2. In  2008 financial crisis several banks were failed which teaches that there is no such thing as trusted third party. They failed because of mismanagement, greed or they can be involved in illegal banking activities.

    3.Third parties haves the power to suspend customers accounts. For example paypal has suspend wikileaks donation account.

Due to this advantages people want to remove third parties. Security, trust and money are one on one side, other thing to notice that is expenses to manage servers which includes employees, buying of new technology to secure transactions etc. it will be also be fruitful to banks. Just think that what amount can a bank save if it acknowledges block-chain technology. That why new banks are focusing on block-chain technology.
How concept of block-chain technology solved these problems
The main points to understand are:
  1. Decentralized power
  2. Public ledger
  3. Immutable to hacks
  4. No double spending

Decentralized powers:

If we talk on management system, the leaders are of various types like autocratic and many leaders’ delegates their power i.e. they distribute their power to some trusted or capable employees/members etc., some leaders are of bossy character i.e. they have control on even a small job. Similarly our present banking system resembles characteristics like bossy characters, to carry out a transaction we have to go for third party/bank i.e. we have to take permission for a service. To remove this types of issues concept of decentralization was introduced. In decentralization power is distributed. This decentralization introduces public ledger. It is the public ledger among which power is distributed.
Moreover present banking system is not so strong to face cyber attacks. Block-chain technology is approximate  impossible to hack if we compare with banking system. Many cases around the world exist where amount from account goes to zero without the knowledge of user. 
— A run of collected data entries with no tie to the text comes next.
-- ==== Sys2Proof/Certificates/Slice0/Obligations.lean ====
section
/-! DEFINITION. The statements for the provers. Each docstring names the spec rule it formalises; where a clause is the
model's own choice, it names the log entry. -/

open Sys2Proof Sys2Proof.Machine

/-! ## Encodings (30_encoding.md) -/

/-- R81, with the command words written out bit by bit: the decoder accepts exactly these three words. -/
def Obligations.CommandWordsDecode : Prop :=
  ∀ (w : Word) (i : Instr), decode w = .ok i ↔
    (w = 0b00000000000000000000000000000001#32 ∧ i = .build) ∨
    (w = 0b00000000000000000000000000000010#32 ∧ i = .checksum) ∨
    (w = 0b00000000000000000000000000000011#32 ∧ i = .organize)

/-- Decode and encode agree (R80, R81), in both directions; every command is well formed. -/
def Obligations.DecodeEncodeAgree : Prop :=
  (∀ i : Instr, i.wf = true ∧ decode (encode i) = .ok i) ∧
  (∀ (w : Word) (i : Instr), decode w = .ok i → encode i = w)

/-- R82 and R145: a CMD write of any other word executes nothing. It sets ERR_CMD in an idle block and ERR_BUSY in a
busy one, and nothing else of the block changes. -/
def Obligations.ReservedWordsSetOneErrorBit : Prop :=
  ∀ (s : State) (w : Word),
    w ≠ 0x00000001#32 → w ≠ 0x00000002#32 → w ≠ 0x00000003#32 →
    decode w = .error (.reservedWord w) ∧
    (s.eng = .idle → WriteGives s 0x000#14 w { s with errCmd := true }) ∧
    (∀ op, s.eng = .busy op → WriteGives s 0x000#14 w { s with errBusy := true })

/-- R85, R86, R88 and R89: both frame formats byte by byte, with the wrapped length byte and the checksum over everything
before it. -/
def Obligations.FrameBytes : Prop :=
  ∀ (dest src opts : Byte) (code : Half) (p : List Byte),
    let lo : Byte := code.extractLsb' 0 8
    let hi : Byte := code.extractLsb' 8 8
    let short : List Byte := [0x48#8, 0x5A#8, BitVec.ofNat 8 (4 + p.length), dest, src, opts, lo] ++ p
    let long : List Byte := [0x48#8, 0x5A#8, BitVec.ofNat 8 (5 + p.length), dest, src, opts, lo, hi] ++ p
    let body : List Byte := if hi = 0x00#8 then short else long
    buildFrame dest src opts code p =
      (body ++ [(crc32Acc (organize body)).extractLsb' 0 8], crc32Acc (organize body))

/-- R90: the total length, its bounds, and its relation to the length byte. -/
def Obligations.FrameLengthBounds : Prop :=
  ∀ (dest src opts : Byte) (code : Half) (p : List Byte), p.length ≤ 1024 →
    let f := (buildFrame dest src opts code p).1
    f.length = 8 + (if code.extractLsb' 8 8 ≠ 0x00#8 then 1 else 0) + p.length ∧
    8 ≤ f.length ∧ f.length ≤ 1033 ∧
    f[2]? = some (BitVec.ofNat 8 (f.length - 4))

/-- R91: a frame is not self-delimiting as to its code width; and the rule's example. -/
def Obligations.FrameCodeWidthAmbiguity : Prop :=
  (∀ (dest src opts lo hi : Byte) (p : List Byte), hi ≠ 0x00#8 →
    buildFrame dest src opts (hi ++ lo : Half) p =
      buildFrame dest src opts (0x00#8 ++ lo : Half) (hi :: p)) ∧
  (buildFrame 0x02#8 0x01#8 0x00#8 0x01AB#16 []).1 =
    [0x48#8, 0x5A#8, 0x05#8, 0x02#8, 0x01#8, 0x00#8, 0xAB#8, 0x01#8, 0x13#8]

/-- The converse of R91 (from R85 and R86): once the code width is agreed, a frame determines every field it was
built from, so no bit of a field is dropped by the frame format. -/
def Obligations.FrameDeterminesFields : Prop :=
  ∀ (d d' s s' o o' : Byte) (c c' : Half) (p p' : List Byte),
    (splitCode c).2.2 = (splitCode c').2.2 →
    (buildFrame d s o c p).1 = (buildFrame d' s' o' c' p').1 →
    d = d' ∧ s = s' ∧ o = o' ∧ c = c' ∧ p = p'

/-! ## The datapath (40_datapath.md) -/

/-- R87 and R111: the code split. -/
def Obligations.SplitCodeFields : Prop :=
  ∀ code : Half,
    splitCode code = (code.extractLsb' 0 8, code.extractLsb' 8 8, if 0x0100 ≤ code.toNat then 1 else 0)

/-- R115: the length law and the two indexings of Organize. -/
def Obligations.OrganizeIndexLaw : Prop :=
  ∀ s : List Byte,
    (organize s).length = (s.length + 3) / 4 * 4 ∧
    (∀ k, 4 * k < s.length →
      ((organize s).drop (4 * k)).take 4 =
        ((s.drop (4 * k)).take 4
          ++ List.replicate (4 - ((s.drop (4 * k)).take 4).length) 0x00#8).reverse) ∧
    (∀ j, j < (organize s).length →
      (organize s)[j]? = some (s.getD (4 * (j / 4) + 3 - j % 4) 0x00#8))

/-- R124: zero bytes that only fill the final group are invisible to Organize and the checksum; zero bytes that open
a new group change what Organize gives. -/
def Obligations.TrailingZerosInFinalGroup : Prop :=
  ∀ (s : List Byte) (k : Nat),
    (s.length % 4 ≠ 0 → s.length + k ≤ (s.length + 3) / 4 * 4 →
      organize (s ++ List.replicate k 0x00#8) = organize s ∧
      checksumOf (s ++ List.replicate k 0x00#8) = checksumOf s) ∧
    ((s.length + 3) / 4 * 4 < s.length + k → organize (s ++ List.replicate k 0x00#8) ≠ organize s)

/-- R116: one bit of the engine, bit by bit: every bit moves up one place, bit 0 becomes 0, and the polynomial is XORed in
exactly when the top bit was 1. -/
def Obligations.CrcBitStepBits : Prop :=
  (∀ (acc : Word) (k : Nat), k < 32 →
    (crcBitStep acc).getLsbD k =
      ((k != 0 && acc.getLsbD (k - 1)) ^^ (acc.getLsbD 31 && (0x04C11DB7#32).getLsbD k))) ∧
  crcBitStep 0xFFFFFFFF#32 = 0xFB3EE249#32

/-- R117, R118 and R119: the accumulator over the empty buffer and over one more byte, each byte in the top eight bits and
eight bit steps; nothing is applied at the end but the truncation of the checksum. -/
def Obligations.CrcAccumulatorFold : Prop :=
  crc32Acc [] = 0xFFFFFFFF#32 ∧
  (∀ (r : List Byte) (b : Byte),
    crc32Acc (r ++ [b]) =
      crcBitStep (crcBitStep (crcBitStep (crcBitStep (crcBitStep (crcBitStep (crcBitStep (crcBitStep
        (crc32Acc r ^^^ (b.setWidth 32 <<< 24)))))))))) ∧
  (∀ s : List Byte, checksumOf s = (crc32Acc (organize s)).extractLsb' 0 8)

/-- R122: feeding the input as little-endian 32-bit words, XORed in whole, gives the same accumulator as the byte
engine over the reordered bytes; the words are those of the zero-padded input, and the model's word-wide engine is
that engine. -/
def Obligations.WordAtATimeEquivalence : Prop :=
  ∀ s : List Byte,
    let s' := s ++ List.replicate ((4 - s.length % 4) % 4) 0x00#8
    let W : Nat → Word := fun k =>
      (s'.getD (4 * k) 0x00#8).setWidth 32 ||| (s'.getD (4 * k + 1) 0x00#8).setWidth 32 <<< 8 |||
      (s'.getD (4 * k + 2) 0x00#8).setWidth 32 <<< 16 ||| (s'.getD (4 * k + 3) 0x00#8).setWidth 32 <<< 24
    crc32Acc (organize s) =
      (List.range (s'.length / 4)).foldl (fun acc k => crcBitStep^[32] (acc ^^^ W k)) 0xFFFFFFFF#32 ∧
    groupWords s = (List.range (s'.length / 4)).map W ∧
    crc32Words (groupWords s) = crc32Acc (organize s)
What is block-chain technology?

Bitcoin, Ethereum and Ripple
Many of you may be familiar with Bit-coin, a type of digital currency that operates independently from a central bank, but the technology behind that system most people are not familiar with this is technology which we called block-chain technology. There are different block-chain which may public or private and all they allow anyone to send value anywhere in the world where the block-chain file can be accessed. Think of each chain as an online database stored in a distributed, peer to peer fashion. The devices for data bases are not all connected to a common processor and each block – ordered records – has a timestamp and a link to previous block.

What block-chain can do for the financial and banking sectors?

Fraud reduction: Even though block-chain is new technology, its potential to reduce fraud in the financial world is getting a lot of attention since 45% of financials intermediateries such as stock exchanges and money transfer services providers suffer from economic crimes every year. Most banking system around the world are built on a centralized database that is more vulnerable to cyber-attack because it has one point of failure rather than many-once hacker breach the one system they have full access.

Smart contracts: Because block-chains can store any kind of digital information including computer code that can be executed once two or more parties enter their keys, block-chains enable us to have smart contracts. This code could be programmed to create contracts or execute financial transactions one a certain set of criteria has been achieved- delivery if products could signal an invoice to be paid for example.